A
An official visit to the Front during the great days of October, 1918, when our chief difficulty and our great object was to keep up with the retreating Germans, gave me some first-hand knowledge of the devastation of the country which had been the result of four years of war. Familiar—too familiar—as this was to our soldiers, we at home—if I may take myself as a fair example of the average man—could really form no idea, even from the most vivid of the correspondents' descriptions, of what the ruined country was actually like. Roads, fields, orchards, were a featureless waste of shell-holes, often already covered with rank herbage altogether disguising their original nature. Villages were only recognisable by painted notices, "This is Givenchy," or sometimes "This was Givenchy"; not a house, not a wall, not a gate-post to show where they had been. Large towns like Ypres or Lens or Albert were little more than piles of brick, stone, and timber rubbish, through which roads were being cleared between immense piles of dÉbris. In Rheims nearly as many houses were destroyed as the 13,000 said to have been burnt in the Great Fire of London, and smaller places like Soissons or Cambrai or Arras had suffered terribly. It was forbidden in our Army Areas at that time, no doubt for excellent reasons, to use a camera, but I made up my mind that when permission could be obtained I would do my best to secure some permanent record of what had happened.

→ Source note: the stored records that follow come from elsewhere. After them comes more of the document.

-- ==== Sys2Proof/Machine/Quays.lean ====
section
/-!
DEFINITION. Quay fencing (R309, R360, R361): a quay's berth array is closed off, what it held is lost, and it is reset, tested and
rejoins.
-/
namespace Sys2Proof.Machine

open Sys2Proof

/-! ### The fence -/

/-- R360: the berth array's ports begin to close. -/
def startFence (s : State) (q why : Nat) : State :=
  raiseIrq (setQuay s q { quayOf s q with mode := .fencing, why := BitVec.ofNat 4 why }) (644 + q) 0

/-- R360. fence is written in `qf.ctl` of a quay that is Up. -/
def execQuayFenceCommand (quay : Nat) (s : State) : Outcome :=
  runEvent (do
    let s ← get
    need (decide (quay < 2) && (quayOf s quay).mode == .up)
    set (startFence s quay 0)) s

/-- R360. A fault of why 1 to 3 fences a quay that is Up. -/
def execQuayFenceFault (quay : Nat) (why : Nat) (s : State) : Outcome :=
  runEvent (do
    let s ← get
    need (decide (quay < 2) && (quayOf s quay).mode == .up && 1 ≤ why && why ≤ 3)
    set (startFence s quay why)) s

/-! ### What is lost -/

/-- R309: the link-port entries that a fenced core has reserved: by requests, SFU operations and lease requests (DEDUCED: log entry 29). -/
def lostEntries (s : State) (q : Nat) : List Nat :=
  ((s.reqs.filter fun e => e.2.door == 0 && coreQuay e.2.core == q).map (·.1)) ++
    (s.berths.filter fun e => berthQuay e.1 == q).flatMap fun e =>
      let cores := e.2.saved.flatMap (·.cores) ++ s.cores.filter fun k => coreBerth k.1 == e.1
      let ctxs := cores.flatMap fun k => k.2.ctxs.map (·.2)
      let sfu := e.2.sfuQ ++ e.2.sfuRun ++ ctxs.flatMap fun x => x.sfuSaved ++ x.sfuLink.map (·.2)
      let leases := e.2.mat.reqs.map (·.dst) ++ ctxs.map (·.leaseDst)
      (sfu.filter toLink).map (·.port) ++ leases.filterMap fun d => d.map (·.2)

/-- R361: an entry that awaits a lost result is answered as lost; its pop traps. -/
def answerEntries (ids : List Nat) (k : Core) : Core :=
  { k with links := k.links.map fun e => (e.1, e.2.map fun x => match x with
    | .reserved id => if ids.contains id then .bad true 0 else x
    | _ => x) }

/-- R309: what is left of a core. Its spill queues lie in memory; results still due to it find a later epoch. -/
def lostCore (k : Core) : Core :=
  { Core.reset with
    ctxs := (List.range 4).map fun c => (c, { Ctx.reset with epoch := (tabGet Ctx.reset k.ctxs c).epoch + 1 })
    spill := k.spill }

/-- R309: what is left of a berth: what its partitions saved, and what the partition manager set. -/
def lostBerth (y : Berth) : Berth :=
  { Berth.reset with
    owner := y.owner
    power := y.power
    saved := y.saved
    imaged := y.imaged
    dbg := y.dbg }

/-- R309, R318: the cores, berths, windows and phases of a quay's berth array are lost, and its pending table (DEDUCED: log entry 38). -/
def loseArray (s : State) (q : Nat) : State :=
  let ids := lostEntries s q
  let inside := fun (a : Nat) => 0xC ≤ windowOf a && !isL2Key a && winBerth a / 64 == q
  { s with
    mem := s.mem.filter fun c => !inside c.1
    tags := s.tags.filter fun t => !inside (t * 32)
    phases := s.phases.filter fun p => !inside p.1
    reqs := s.reqs.filter fun e => !(e.2.door == 0 && coreQuay e.2.core == q)
    cores := s.cores.map fun (e : Nat × Core) => (e.1, if coreQuay e.1 = q then lostCore e.2 else answerEntries ids e.2)
    berths := s.berths.map fun (e : Nat × Berth) =>
      let y := if berthQuay e.1 = q then lostBerth e.2 else e.2
      (e.1, { y with saved := y.saved.map fun x => { x with cores := x.cores.map fun k => (k.1, answerEntries ids k.2) } })
    quays := tabPut s.quays q { quayOf s q with
      pending := []
      badLines := (quayOf s q).badLines.filter fun l => !inside (l.1 * 64) } }

/-- R361: atomics and phase operations in flight to a fenced owner get a lost-quay reply. -/
def answerLost (s : State) : State :=
  { s with reqs := s.reqs.map fun (e : Nat × Req) => match e.2.body with
    | .atomic _ _ p _ _ => if e.2.reply.isNone && ownerLost s p.key then (e.1, { e.2 with reply := some (lostReply e.2) }) else e
    | .phase _ p _ _ => if e.2.reply.isNone && ownerLost s p.key then (e.1, { e.2 with reply := some (lostReply e.2) }) else e
    | _ => e }

/-- R309, R343: whether a launch's lost groups are placed again. -/
def placedAgain (l : Launch) : Bool := discardable l

/-- R309: the groups of an active launch that were placed on a fenced quay. -/
def loseGroups (q : Nat) (s : State) (id : Nat) : State :=
  match tabFind? s.launches id with
  | none => s
  | some l =>
    match l.placed.filter fun p => p.cores.any fun k => coreQuay k == q with
    | [] => s
    | gone =>
      let s := gone.foldl (fun s p => discardGroup s id ((tabFind? s.launches id).getD l) p) s
      let l := (tabFind? s.launches id).getD l
      let failed := l.failed || !placedAgain l
      let s := if failed then unreserve s fun r => r.1 == id else s
      completeLaunch (setLaunch s id { l with failed := failed }) id

/-- R309: the same for a launch that is suspended with its partition. -/
def loseSuspended (q part : Nat) (s : State) (e : Nat × Nat × Launch) : State :=
  let l := e.2.2
  match l.placed.filter fun p => p.cores.any fun k => coreQuay k == q with
  | [] => s
  | gone =>
    let s := gone.foldl (fun s p => p.cores.foldl (fun s k => discardSaved s part (128 + l.seqNo) k) s) s
    let l := { l with
      placed := l.placed.filter fun p => !gone.contains p
      gens := gone.foldl (fun t p => tabPut t p.idx (p.gen + 1)) l.gens
      failed := l.failed || !placedAgain l }
    let p := partOf s part
    setPart s part { p with suspended := p.suspended.map fun x => if x.2.2.seqNo = l.seqNo then (x.1, x.2.1, l) else x }

/-- R305, R309: the survivor homes the launches of a fenced quay, and holds what lay in the spill rings. -/
def passLaunches (s : State) (q : Nat) : State :=
  let moved := fun (l : Launch) => if l.home = q then { l with home := 1 - q } else l
  let left := (quayOf s q).ring
  let s := setQuay (setQuay s q { quayOf s q with ring := [] }) (1 - q)
    { quayOf s (1 - q) with ring := (quayOf s (1 - q)).ring ++ left }
  { s with
    launches := s.launches.map fun e => (e.1, moved e.2)
    parts := s.parts.map fun (e : Nat × Partition) => (e.1, { e.2 with suspended := e.2.suspended.map fun x => (x.1, x.2.1, moved x.2.2) }) }

/-- R309, R360, R361. The ports of a fencing quay are closed: mastership passes, what its berths held is lost, their groups are
placed again or fail their launches, and requests to them are answered (DEDUCED: log entry 48). -/
def execQuayPortsClosed (quay : Nat) (s : State) : Outcome :=
  runEvent (do
    let s ← get
    need (decide (quay < 2) && (quayOf s quay).mode == .fencing)
    let s := passLaunches (loseArray s quay) quay
    let s := setQuay s quay { quayOf s quay with mode := .fenced }
    let s := answerLost { s with glob := { s.glob with master := 1 - quay } }
    let s := (s.launches.map (·.1)).foldl (loseGroups quay) s
    set ((List.range 16).foldl (fun s p => (partOf s p).suspended.foldl (loseSuspended quay p) s) s)) s

/-! ### Reset -/

/-- R360. reset is written in `qf.ctl` of a Fenced quay: the berth-array domain is reset (R74, R318) and tests itself; its cores count
their clocks from here (R56) (DEDUCED: log entry 48). -/
def execQuayResetCommand (quay : Nat) (s : State) : Outcome :=
  runEvent (do
    let s ← get
    need (decide (quay < 2) && (quayOf s quay).mode == .fenced)
    let s := loseArray s quay
    set { s with
      berths := s.berths.map fun (e : Nat × Berth) => (e.1, if berthQuay e.1 = quay then { e.2 with dbg := Debug.reset } else e.2)
      quays := tabPut s.quays quay { quayOf s quay with mode := .resetting, resetAt := s.clk } }) s

/-- R360. The self-test passes: the quay is Up, its harbourmaster is not the master, and no berth is assigned (DEDUCED: log entry 48). -/
def execSelfTestPass (quay : Nat) (s : State) : Outcome :=
  runEvent (do
    let s ← get
    need (decide (quay < 2) && (quayOf s quay).mode == .resetting)
    let s := setQuay s quay { quayOf s quay with mode := .up }
    set { s with glob := { s.glob with master := 1 - quay }, berths := s.berths.map fun (e : Nat × Berth) => (e.1, if berthQuay e.1 = quay then { e.2 with owner := 0x40 } else e.2) }) s

/-- R360. The self-test fails: the quay is Fenced again and the fence source is raised (DEDUCED: log entry 48). -/
def execSelfTestFail (quay : Nat) (s : State) : Outcome :=
  runEvent (do
    let s ← get
    need (decide (quay < 2) && (quayOf s quay).mode == .resetting)
    set (raiseIrq (setQuay s quay { quayOf s quay with mode := .fenced }) (644 + quay) 0)) s

end Sys2Proof.Machine
end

It was only in September of 1919 that I was able, with my friend, Lieutenant-Colonel Douglas Gill, D.S.O., R.A., to make a first photographic visit to the War Areas, and to get over a hundred views from Ypres to Verdun. At this time Major-General P. G. Grant was in charge of affairs at Headquarters at Wimereux. It was not without pardonable professional pride that I remembered that it was General Grant, a Royal Engineer Officer, who had on the 25th-26th of March, 1918, been chosen to organise the wonderfully constituted Company which General Haig's despatch euphemistically called, in enumerating the elements of which it consisted, a "mixed force." The days were critical, the French reserves had far to come and had not reached us, and the "mixed force," brought together in a few hours, proved sufficient addition to enable us to hold on, until the enemy, exhausted, could get no farther. General Grant was kind enough to give a brother Engineer every help, especially through his Area Commanders, Colonel Falcon, Colonel Carey, and Colonel Russell Brown, to all of whom we were much indebted. The result of this visit, and a second a few months later, has been that I have been able to take nearly 250 negatives of the places which were so much in our news and in our minds during the terrible four years of the war. I have thought that it might be interesting, both to the soldiers who fought for us all over France and Flanders and to their friends at home who heard from day to day of the places where they were fighting, to have something which would show what these places were really like, to turn the too familiar names into recognisable pictures, and this is my reason for publishing these photographs. In 1919 very little had as yet been done by way of reconstruction. In the spring of 1920, happily, a great deal had been done. But the photographs which follow indicate really—as well as the imperfections of a photograph allow—the condition of the places and of the country previous to reconstruction, and I am glad to be able to show my countrymen something of the condition to which our neighbour's country was brought by the war. Some realisation of this may enable us to understand better how keenly and overpoweringly the French desire that the terms of Peace with our common enemies should be such as will definitely prevent for ever the recurrence of these horrors.
In addition to my own photographs I have to acknowledge, with many thanks, permission from Sir Martin Conway to use Plates 43, 64, 68, and 73, which were taken officially at a time when outsiders were not allowed to photograph. I have also to thank Mr. Basil Mott for the use of his two picturesque views (Plates 49 and 69) of Lens and Albert under snow, Colonel Douglas Gill for the view on Kemmel Hill (Plate 32), and Mr. R. Godai for the photograph (Plate 18) of a destroyed pillbox.
ALEXANDER B. W. KENNEDY.
Albany,
August, 1921.
[viii]
[ix]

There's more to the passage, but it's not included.